> **Exercise**
Set down exactly, from the records below, the line with "obtain ⟨c, hc, hloose, -⟩" through the line with "exact CamSlot.sound_of_loose hloose", and nothing else.

Records from a data collection
/-- A place for a new frame, given to it where no frame is open (R12). -/
theorem CamSound.placeFrame (hs : CamSound w s) (hx : s.ciu[n].reception = .noFrame) : CamSound w (s.placeFrame n) := by
  have closed (k : Nat) (x : Reception) (h : s.ciu[n].reception.opens k) : x.opens k := by
    obtain ⟨_, h⟩ := h
    cases hx.symm.trans h
  have discarding (t : State) (ht : CamSound w t) (hk : t.ciu[n].reception = s.ciu[n].reception) (g : CamCounts → CamCounts) :
      CamSound w ((t.setReception n .discarding).count n g) :=
    (ht.setReception (.inr fun k h => closed k _ (hk ▸ h))).within (within_count _ n g) rfl
  unfold State.placeFrame
  split
  · unfold State.openUnjoined
    dsimp only
    split
    · exact discarding s hs rfl _
    · exact (discarding s hs rfl _).within ((within_modifyCam_of_reception _ n rfl).trans (within_notify _ _ _ _)) rfl
  · rename_i r hr
    split
    · refine CamSound.within (discarding _ (hs.setCamRing fun r' h => ?_) rfl _) (within_latch _ _) rfl
      obtain rfl := Option.some.inj h
      exact hs n r hr
    · rename_i k b hk
      obtain ⟨c, hc, hloose, -⟩ := CamRing.fillTarget_eq_some hk
      refine hs.setBoth ((hs n r hr).modify (fun j _ h => closed j _ h) fun c' hc' _ => ?_)
      obtain rfl := Option.some.inj (hc.symm.trans hc')
      exact CamSlot.sound_of_loose hloose fun _ _ _ _ => ⟨none, rfl⟩

theorem CamSound.startFrame (hs : CamSound w s) : CamSound w (s.startFrame n) := by
  refine ((hs.closeFrame .short).within (within_modifyTiming _ n _) rfl).placeFrame ?_
  exact State.closeFrame_reception s n .short

theorem CamSound.frameStart (hs : CamSound w s) : CamSound w (s.frameStart n) := by
  unfold State.frameStart
  cases s.ciu[n].link with
  | off => exact hs
  | settling d => exact hs
  | faulted => exact hs
  | seeking d => exact (hs.within (within_enterLink s n _) rfl).startFrame
  | stalled => exact (hs.within (within_enterLink s n _) rfl).startFrame
  | streaming d =>
    exact (hs.within (within_modifyCam_of_reception s n (f := fun c => { c with link := .streaming _ }) rfl) rfl).startFrame

theorem CamSound.loseLock (hs : CamSound w s) : CamSound w (s.loseLock n) := by
  have unlocked := hs.within (within_unlock s n) rfl
  refine State.loseLock_induct s n rfl unlocked ?_
  exact (unlocked.closeFrame _).within (within_enterSeeking _ n) rfl

theorem CamSound.frameEnd (hs : CamSound w s) : CamSound w (s.frameEnd n) := by
  unfold State.frameEnd
  split
  · split
    · exact hs.within (within_count s n _) rfl
    · rename_i hx
      refine hs.setReception (.inr fun k h => ?_)
      obtain ⟨_, h⟩ := h
      cases hx.symm.trans h
    · exact hs.endFrame ‹_›
  · exact hs

theorem CamSound.feedFault (hs : CamSound w s) : CamSound w (s.feedFault n) := by
  unfold State.feedFault
  split
  · exact (hs.closeFrame .power).within
      (((within_count _ n _).trans (within_latch _ _)).trans (within_enterLink _ n _)) rfl
  · exact hs

theorem CamSound.execLine {ps : List Pair} {t : State} (hs : CamSound w s) (e : execLine n ps s = .next t) : CamSound w t := by
  unfold Machine.execLine at e
  split at e
  · rename_i hx _ _ _
    split at e
    · cases e
      exact hs.countLine hx ps
    · split at e
      · cases e
        refine CamSound.countLine (hs.within (within_dram s _) rfl) ?_ ps
        exact hx
      · cases e
  · cases e
    exact hs

/-! ### Holds and pins -/

/-- A slot that a search finds READY is sound under any holds and pins. -/
theorem CamSound.modifyReady (hs : CamSound w s) {r : CamRing} {k : Nat} {c : CamSlot} {q t : Word32} {l : Count}
    (hr : s.fsc.camRing[n] = some r) (hk : r.slots[k]? = some c) (hst : c.st = .ready q t l) {f : CamSlot → CamSlot}
    (hf : (f c).st = c.st) : CamSound w (s.modifyCamSlot n k f) := by
  refine hs.modifySlot fun r' c' hr' hk' _ => ?_
  obtain rfl := Option.some.inj (hr.symm.trans hr')
  obtain rfl := Option.some.inj (hk.symm.trans hk')
  exact CamSlot.sound_of_ready (hf.trans hst)

theorem State.modifyCamSlot_some {r : CamRing} (hr : s.fsc.camRing[n] = some r) (k : Nat) (f : CamSlot → CamSlot) :
    s.modifyCamSlot n k f = s.setCamRing n (some (r.modify k f)) := by
  unfold State.modifyCamSlot
  rw [hr]

theorem State.newestFrame_eq_some {k : Nat} {q t : Word32} (h : s.newestFrame n = some (k, q, t)) :
    ∃ r c l, s.fsc.camRing[n] = some r ∧ r.newestReady = some k ∧ r.slots[k]? = some c ∧ c.st = .ready q t l := by
  unfold State.newestFrame at h
  split at h
  · cases h
  · rename_i r hr
    split at h
    · cases h
    · rename_i j hj
      split at h
      · rename_i q' t' l pin d a hk
        cases h
        exact ⟨r, _, l, hr, hj, hk, rfl⟩
      · cases h

theorem State.usable_newestFrame {k a : Nat} (h : s.usable n = some (k, a)) : ∃ q t, s.newestFrame n = some (k, q, t) := by
  unfold State.usable at h
  split at h
  · cases h
  · split at h
    · rename_i q t hn _
      cases h
      exact ⟨q, t, hn⟩
    · cases h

> **Result**
      obtain ⟨c, hc, hloose, -⟩ := CamRing.fillTarget_eq_some hk
      refine hs.setBoth ((hs n r hr).modify (fun j _ h => closed j _ h) fun c' hc' _ => ?_)
      obtain rfl := Option.some.inj (hc.symm.trans hc')
      exact CamSlot.sound_of_loose hloose fun _ _ _ _ => ⟨none, rfl⟩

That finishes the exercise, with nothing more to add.